Support Questions

Find answers, ask questions, and share your expertise
Announcements
Celebrating as our community reaches 100,000 members! Thank you!

Connecting to remote spark cluster fails

avatar
Rising Star

Hello team,

 

We have a CDh cluster in cloud with version 6.2 and On Prem cluster at CDH 5.16, Kindly check below and suggest?

 

We able to list HDFS content from Cloud Gateway Node but while running pyspark from cloud VM it gets failed.

 

I have copied spark, hdfs, yarn config copied from On prem cluster to cloud Gatway node in different path and export that path using below.

 

Step1:

export SPARK_CONF_DIR=/app/localstorage/evl_prod/etc/spark2/conf.cloudera.spark2_on_yarn
export SPARK_DIST_CLASSPATH=$(hadoop --config /app/localstorage/evl_prod/etc/hadoop/ classpath)

 

Step2: 

updated spark-defaults.conf for spark.yarn.jars to update path for jar spark.

 

spark.yarn.jars=local:/opt/cloudera/parcels/CDH-6.2.0-1.cdh6.2.0.p0.967373/lib/spark/jars/*,local:/opt/cloudera/parcels/CDH-6.2.0-1.cdh6.2.0.p0.967373/lib/spark/hive/*,local:/app/bds/parcels/CDH-5.16.2-1.cdh5.16.2.p0.8/lib/spark/lib/*

 

Step3:  Ran the pyspark from cloud Gateway Node, it throws below error in stderr of containers on On prem Resource manager Ui jogs logs.

 

Log Type: stderr

Log Upload Time: Fri Aug 30 06:46:04 -0400 2019

Log Length: 1082

Picked up JAVA_TOOL_OPTIONS: -Doracle.jdbc.thinLogonCapability=o3 -Djava.security.krb5.conf=/etc/krb5_bds.conf
19/08/30 06:46:03 INFO yarn.ApplicationMaster: Registered signal handlers for [TERM, HUP, INT]
Unknown/unsupported param List(--dist-cache-conf, /app/bds/data/yarn/nm/01/usercache/t617351/appcache/application_1567160664350_0006/container_e22_1567160664350_0006_02_000001/__spark_conf__/__spark_dist_cache__.properties)

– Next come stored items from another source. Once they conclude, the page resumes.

theorem State.mem_takeOut (s : State) (ids : List Nat) (x : Entry) :
    x ∈ (s.takeOut ids).text.allEntries ↔ x ∈ s.text.allEntries ∧ x.id ∉ ids := by
  have keeps (r : LineRecord) : x ∈ (r.keep (fun e => !ids.contains e.id)).entries ↔ x ∈ r.entries ∧ x.id ∉ ids := by
    simp [LineRecord.keep]
  have out : (s.takeOut ids).text.allEntries = (s.text.mapRecords (fun r => r.keep (fun e => !ids.contains e.id))).allEntries := rfl
  rw [out, TextUnit.allEntries, TextUnit.allEntries, TextUnit.mapRecords]
  cases print : s.text.print with
  | none => simp only [Option.map_none, List.append_nil, keeps]
  | some p => simp only [Option.map_some, List.mem_append, keeps, or_and_right]

theorem TextUnit.setMarks_ids (t : TextUnit) (ids : List Nat) (m : SpellMark) :
    (t.setMarks ids m).allEntries.map Entry.id = t.allEntries.map Entry.id := by
  have keeps (l : List Entry) :
      (l.map (fun e => if ids.contains (ownerId e) then { e with mark := m } else e)).map Entry.id = l.map Entry.id := by
    rw [List.map_map]
    refine List.map_congr_left (fun e _ => ?_)
    rw [Function.comp_apply]
    split <;> rfl
  rw [TextUnit.allEntries, TextUnit.allEntries, TextUnit.setMarks, TextUnit.mapRecords]
  cases print : t.print with
  | none => simp only [Option.map_none, List.append_nil, keeps]
  | some p => simp only [Option.map_some, List.map_append, keeps]

theorem State.completeItem_allEntries (s : State) (e : Entry) : (s.completeItem e).text.allEntries = s.text.allEntries := by
  rw [TextUnit.allEntries, State.completeItem_work, State.completeItem_print, TextUnit.allEntries]

theorem State.completeItem_engine (s : State) (e : Entry) : (s.completeItem e).engine = s.engine := by
  unfold State.completeItem
  split <;> rfl

theorem State.completeItem_drive (s : State) (e : Entry) : (s.completeItem e).drive = s.drive := by
  unfold State.completeItem
  split <;> rfl

theorem State.removeOwner_engine (s : State) (e : Entry) :
    (s.removeOwner e).engine
      = { s.engine with
          slots := s.engine.slots.map (Op.forget (e.id :: s.text.companions e.id)),
          head := s.engine.head.map (Op.forget (e.id :: s.text.companions e.id)) } := by
  simp only [State.removeOwner, State.completeItem_engine]
  rfl

theorem State.removeOwner_drive (s : State) (e : Entry) : (s.removeOwner e).drive = s.drive := by
  simp only [State.removeOwner, State.completeItem_drive]
  rfl

theorem State.removeOwner_find {s : State} {e : Entry} {i : Nat} (h : i ∈ e.id :: s.text.companions e.id) :
    (s.removeOwner e).text.find i = none := by
  rw [TextUnit.find_eq_none_iff]
  intro x hx same
  have named : x.id ∈ (s.removeOwner e).text.allEntries.map Entry.id := List.mem_map_of_mem hx
  rw [State.removeOwner, State.completeItem_allEntries, TextUnit.setMarks_ids] at named
  obtain ⟨y, hy, y_id⟩ := List.mem_map.mp named
  exact ((s.mem_takeOut _ y).mp hy).2 (by rw [y_id, same]; exact h)

theorem State.completeItem_stands {s : State} {e : Entry} (up : s.isDown = false) (item : ∃ i ∈ s.corr.items, i.owner = e.id) :
    (s.completeItem e).corr = { s.corr with items := s.corr.items.filter (fun i => decide (i.owner ≠ e.id)) }
      ∧ (s.completeItem e).text.pp = e.pos := by
  have stands : s.corr.items.any (fun i => decide (i.owner = e.id)) = true := by
    obtain ⟨i, hi, owner⟩ := item
    exact List.any_eq_true.mpr ⟨i, hi, decide_eq_true owner⟩
  rw [State.completeItem, if_pos stands, up]
  exact ⟨rfl, rfl⟩

/-- The removal of the owner of a standing item completes the item, and pp becomes its position. -/
theorem State.removeOwner_completes {s : State} {e : Entry} (up : s.isDown = false) (item : ∃ i ∈ s.corr.items, i.owner = e.id) :
    (s.removeOwner e).corr = { s.corr with items := s.corr.items.filter (fun i => decide (i.owner ≠ e.id)) }
      ∧ (s.removeOwner e).text.pp = e.pos := by
  unfold State.removeOwner
  extract_lets run s1 s2
  exact State.completeItem_stands (s := s2) up item

theorem State.removeCompanions_find (es : List Entry) (s : State) {i : Nat} (h : i ∈ es.map Entry.id) :
    (es.foldl State.removeCompanion s).text.find i = none := by
  rw [TextUnit.find_eq_none_iff]
  suffices ∀ x ∈ (es.foldl State.removeCompanion s).text.allEntries, x ∈ s.text.allEntries ∧ x.id ∉ es.map Entry.id from
    fun x hx same => (this x hx).2 (by rwa [same])
  clear h
  induction es generalizing s with
  | nil => exact fun x hx => ⟨hx, List.not_mem_nil⟩
  | cons e es ih =>
    intro x hx
    obtain ⟨stood, rest⟩ := ih (s.removeCompanion e) x hx
    obtain ⟨stood, other⟩ := (s.mem_takeOut [e.id] x).mp stood
    exact ⟨stood, by rw [List.map_cons, List.mem_cons, not_or]; exact ⟨by simpa using other, rest⟩⟩

theorem State.removeCompanions_slots (es : List Entry) (s : State) :
    (es.foldl State.removeCompanion s).engine.slots.length = s.engine.slots.length := by
  induction es generalizing s with
  | nil => rfl
  | cons e es ih => exact (ih (s.removeCompanion e)).trans (List.length_map _)

theorem State.removeCompanions_pp (es : List Entry) (s : State) :
    (es.foldl State.removeCompanion s).text.pp = s.text.pp := by
  induction es generalizing s with
  | nil => rfl
  | cons e es ih => exact ih (s.removeCompanion e)

/-! ## The current item (R97, R103 to R105, R110) -/

theorem Engine.inProgress_iff (e : Engine) (i : Nat) :
    e.inProgress i = true ↔ e.progress ≠ none ∧ ∃ o, e.head = some o ∧ o.ref = some i := by
  unfold Engine.inProgress
  cases e.head <;> cases e.progress <;> simp

/-- No op refers to none of the entries. -/
theorem State.removeOps_none (s : State) : s.removeOps (Op.refersTo []) = s := by
  have kept (o : Op) : (!Op.refersTo [] o) = true := by
    unfold Op.refersTo
    cases o.ref <;> rfl
  have slots : s.engine.slots.filter (fun o => !Op.refersTo [] o) = s.engine.slots :=
    List.filter_eq_self.mpr (fun o _ => kept o)
  have head : s.engine.head.filter (fun o => !Op.refersTo [] o) = s.engine.head := by
    cases s.engine.head with
    | none => rfl
    | some o => exact Option.filter_some_pos (kept o)
  have same : s.removeOps (Op.refersTo []) = s.setQueue s.engine.slots s.engine.head := by
    cases progress : s.engine.progress <;> simp only [State.removeOps, progress, slots, head]
  rw [same, State.setQueue, Engine.emptyMark, if_pos (beq_self_eq_true _)]

theorem State.correcting_iff (s : State) :
    s.correcting = true ↔ s.corr.lifting = true ∧ s.engine.state ≠ .halted ∧ s.supply.phase = .running := by
  simp [State.correcting, State.isDown, and_assoc]

theorem State.disposeItem_gone {s : State} {i : Item} (h : ∀ e ∈ s.members i, e.id ≠ i.owner) :
    s.disposeItem i = { s with corr := { s.corr with items := s.corr.items.filter (fun x => decide (x.owner ≠ i.owner)) } } := by
  have none : (s.members i).find? (fun e => decide (e.id = i.owner)) = none :=
    List.find?_eq_none.mpr (fun e he => by simpa using h e he)
  simp only [State.disposeItem, none]

/-- The members of an item whose ops have not begun. -/
def State.unbegun (s : State) (i : Item) : List Entry :=
  (s.members i).filter (fun e => decide (e.state = .queued) && !s.engine.inProgress e.id)

theorem State.disposeItem_owner {s : State} {i : Item} {owner : Entry}
    (h : (s.members i).find? (fun e => decide (e.id = i.owner)) = some owner) :
    s.disposeItem i =
      if owner.state = .queued ∧ s.engine.inProgress owner.id = false then s.cancelItem owner ((s.unbegun i).map Entry.id)
      else s.awaitItem i (s.unbegun i) := by
  simp only [State.disposeItem, h]
  rfl

theorem State.awaitItem_removes (s : State) (i : Item) (es : List Entry) :
    (s.awaitItem i es).engine.slots.length
        = (s.engine.slots.filter (fun o => !o.refersTo (es.map Entry.id))).length
      ∧ (∀ e ∈ es.map Entry.id, (s.awaitItem i es).text.find e = none) ∧ (s.awaitItem i es).text.pp = s.text.pp := by
  unfold State.awaitItem
  extract_lets s1 s2 left
  have slots : s2.engine.slots.length = s1.engine.slots.length := State.removeCompanions_slots es s1
  have finds : ∀ e ∈ es.map Entry.id, s2.text.find e = none := fun e he => State.removeCompanions_find es s1 he
  have pp : s2.text.pp = s1.text.pp := State.removeCompanions_pp es s1
  split
  · exact ⟨slots, finds, pp⟩
  · split
    · exact ⟨slots, finds, pp⟩
    · exact ⟨slots, finds, pp⟩

/-- With no op left to remove, the item awaits a strike in progress, meets the wheel check, or stops the correction. -/
theorem State.awaitItem_all_begun (s : State) (i : Item) :
    s.awaitItem i [] =
      if (s.members i).any (fun e => decide (e.state = .queued)) then { s with corr := s.corr.setStatus i.owner .awaitStrike }
      else if (s.members i).all (fun e => onWheel s.engine.wheel e.char) then
        { s with corr := s.corr.setStatus i.owner .appending }
      else s.stopCorrection := by
  unfold State.awaitItem
  extract_lets s1 s2 left
  have same : s1 = s := s.removeOps_none
  have same2 : s2 = s := same
  rw [show left = s.members i from congrArg (State.members · i) same2, same2]

/-- What the correction unit does at once where it acts on an item that is not APPENDING. -/
theorem State.disposeItems_current {s : State} {i : Item} (n : Nat) (h : s.corr.current = some i) (status : i.status ≠ .appending) :
    s.disposeItems (n + 1) = (s.disposeItem i).disposeItems n := by
  simp only [State.disposeItems, h, if_neg status]

theorem State.disposeItems_none {s : State} (n : Nat) (h : s.corr.current = none) : s.disposeItems n = s := by
  cases n with
  | zero => rfl
  | succ n => simp only [State.disposeItems, h]

theorem State.disposeItems_appending {s : State} {i : Item} (n : Nat) (h : s.corr.current = some i) (status : i.status = .appending) :
    s.disposeItems n = s := by
  cases n with
  | zero => rfl
  | succ n => simp only [State.disposeItems, h, if_pos status]

end Sys2Proof.Machine

open Sys2Proof Sys2Proof.Machine

/-- Settles O52. -/
theorem correctionLifts : Obligations.CorrectionLifts := by
  refine ⟨fun s => ?_, fun s live lifting moving unlocked running => ?_⟩
  · intro acts
    have correcting : s.correcting = true ↔ acts := s.correcting_iff
    have does (h : acts) : s.correctionActs = (s.disposeItems (s.corr.items.length + 1)).closeUntaped :=
      if_pos (correcting.mpr h)
    have busy {i : Item} (h : s.corr.current = some i) : i ∈ s.corr.items := List.mem_of_find?_eq_some h
    refine ⟨fun not => if_neg (fun h => not (correcting.mp h)), fun h empty => ?_, fun i h current status => ?_,
      fun i h current status => ?_⟩
    · have none : s.corr.current = none := by rw [Correction.current, empty]; rfl
      rw [does h, State.disposeItems_none _ none, State.closeUntaped, empty]
      cases s.corr.tapeMark <;> rfl
    · have some : s.corr.items.isEmpty = false := List.isEmpty_eq_false_iff.mpr (List.ne_nil_of_mem (busy current))
      rw [does h, State.disposeItems_appending _ current status, State.closeUntaped, some]
      rfl
    · intro u ms begun others names
      have up : s.isDown = false := by simp [State.isDown, h.2.2]
      have steps (n : Nat) : s.disposeItems (n + 1) = u.disposeItems n := State.disposeItems_current n current status
      have is_begun (e : Nat) : s.engine.inProgress e = true ↔ begun e := s.engine.inProgress_iff e
      refine ⟨is_begun, steps, by rw [does h, steps], State.disposeItem_gone, fun owner found => ⟨fun queued new => ?_, fun under_way => ?_⟩⟩
      · have not : s.engine.inProgress owner.id = false := by rw [← Bool.not_eq_true, is_begun]; exact new
        have disposed : u = (s.removeOps (Op.refersTo names)).removeOwner owner :=
          (State.disposeItem_owner found).trans (if_pos ⟨queued, not⟩)
        have name : owner.id = i.owner := by simpa using List.find?_some found
        obtain ⟨corr, pp⟩ := State.removeOwner_completes (s := s.removeOps (Op.refersTo names)) (e := owner) up
          ⟨i, busy current, name.symm⟩
        rw [disposed]
        refine ⟨corr, pp, State.removeOwner_find List.mem_cons_self,
          fun e he => State.removeOwner_find (List.mem_cons_of_mem _ he), ?_, ?_, ?_⟩
        · rw [State.removeOwner_engine]
          rfl
        · exact (State.removeOwner_follows _ owner).settings
        · rw [State.removeOwner_drive]
          rfl
      · have disposed : u = s.awaitItem i others := by
          refine (State.disposeItem_owner found).trans (if_neg ?_)
          rintro ⟨queued, not⟩
          rcases under_way with other | begun
          · exact other queued
          · rw [(is_begun _).mpr begun] at not; cases not
        have settled (none : others = []) : u = s.awaitItem i [] := disposed.trans (by rw [none])
        have no_queued (none : ∀ e ∈ ms, e.state ≠ .queued) : ¬ms.any (fun e => decide (e.state = .queued)) = true := by
          simpa using none
        refine ⟨fun _ => ?_, fun none queued => ?_, fun none printed wheel => ?_, fun none printed missing => ?_⟩
        · rw [disposed]
          exact s.awaitItem_removes i others
        · rw [settled none, State.awaitItem_all_begun]
          exact if_pos (by simpa using queued)
        · rw [settled none, State.awaitItem_all_begun, if_neg (no_queued printed)]
          exact if_pos (by simpa using wheel)
        · rw [settled none, State.awaitItem_all_begun, if_neg (no_queued printed), if_neg (by simpa using missing)]
          rfl
  · have correcting : s.correcting = true := s.correcting_iff.mpr ⟨lifting, moving, running⟩
    refine ⟨fun i e more free current status order => ?_, fun empty tape closing slots head => ?_⟩
    · have appends : s.tapeAppend = s.appendTape i e := by
        rw [State.tapeAppend, if_pos ⟨correcting, free⟩]
        simp only [current, if_pos status, order]
      refine ⟨_, exec_finish live rfl appends, ?_⟩
      rw [State.appendTape, State.appendOp_told _ unlocked]
      refine ⟨rfl, rfl, ?_, ?_⟩
      · dsimp only
        split <;> rfl
      · dsimp only
        rw [Entry.isChar]
        by_cases char : e.kind = .character
        · rw [if_pos (decide_eq_true char), if_pos char]
          rfl
        · rw [if_neg (by simpa using char), if_neg char]
          rfl
    · have closes : s.correctionClosing =
          (let d := s.text.settings.rise - s.engine.paperRise
           if d = 0 then { s with corr := .idle }
           else
             let s1 := (List.replicate d.natAbs (feedOp (if 0 < d then 1 else -1) .correction)).foldl State.appendOp s
             { s1 with corr := { s1.corr with closingMark := true, closingFeeds := d.natAbs } }) :=
        if_pos ⟨correcting, by rw [empty]; rfl, tape, closing, by rw [Engine.emptyMark, slots, head]; rfl⟩
      refine ⟨fun level => exec_finish live rfl (closes.trans (if_pos (by omega))), fun differ => ?_⟩
      intro d
      refine ⟨_, exec_finish live rfl (closes.trans (if_neg (by omega))), ?_⟩
      obtain ⟨l, e⟩ := State.appendOps_eq (List.replicate d.natAbs (feedOp (if 0 < d then 1 else -1) .correction)) s unlocked
      dsimp only
      rw [e]
      refine ⟨?_, rfl, rfl⟩
      show s.engine.slots ++ _ = _
      rw [slots, List.nil_append]
end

Usage: org.apache.spark.deploy.yarn.ApplicationMaster [options]
Options:
  --jar JAR_PATH       Path to your application's JAR file
  --class CLASS_NAME   Name of your application's main class
  --primary-py-file    A main Python file
  --primary-r-file     A main R file
  --py-files PY_FILES  Comma-separated list of .zip, .egg, or .py files to
                       place on the PYTHONPATH for Python apps.
  --args ARGS          Arguments to be passed to your application's main class.
                       Multiple invocations are possible, each will be passed in order.
  --properties-file FILE Path to a custom Spark properties file.
      
 

Log Type: stdout

Log Upload Time: Fri Aug 30 06:46:04 -0400 2019

Log Length: 0

3 REPLIES 3

avatar
Contributor

Hello @VijayM 

 

This error is due to the two clusters having different Spark major versions.

 

CDH5 is Spark 1.x, CDH6 is Spark 2.x - there are major differences between the two and code written in one may not run in the other.

 

To resolve, you should ensure the Spark versions on the cluster match.

avatar
New Contributor

You must follow the thread may working checkout... 

 

thanks

avatar
Super Guru
@VijayM ,

Couple of questions:

1. Are CDH6 and CDH5 managed by same Cloudera Manager, or you manage yourself?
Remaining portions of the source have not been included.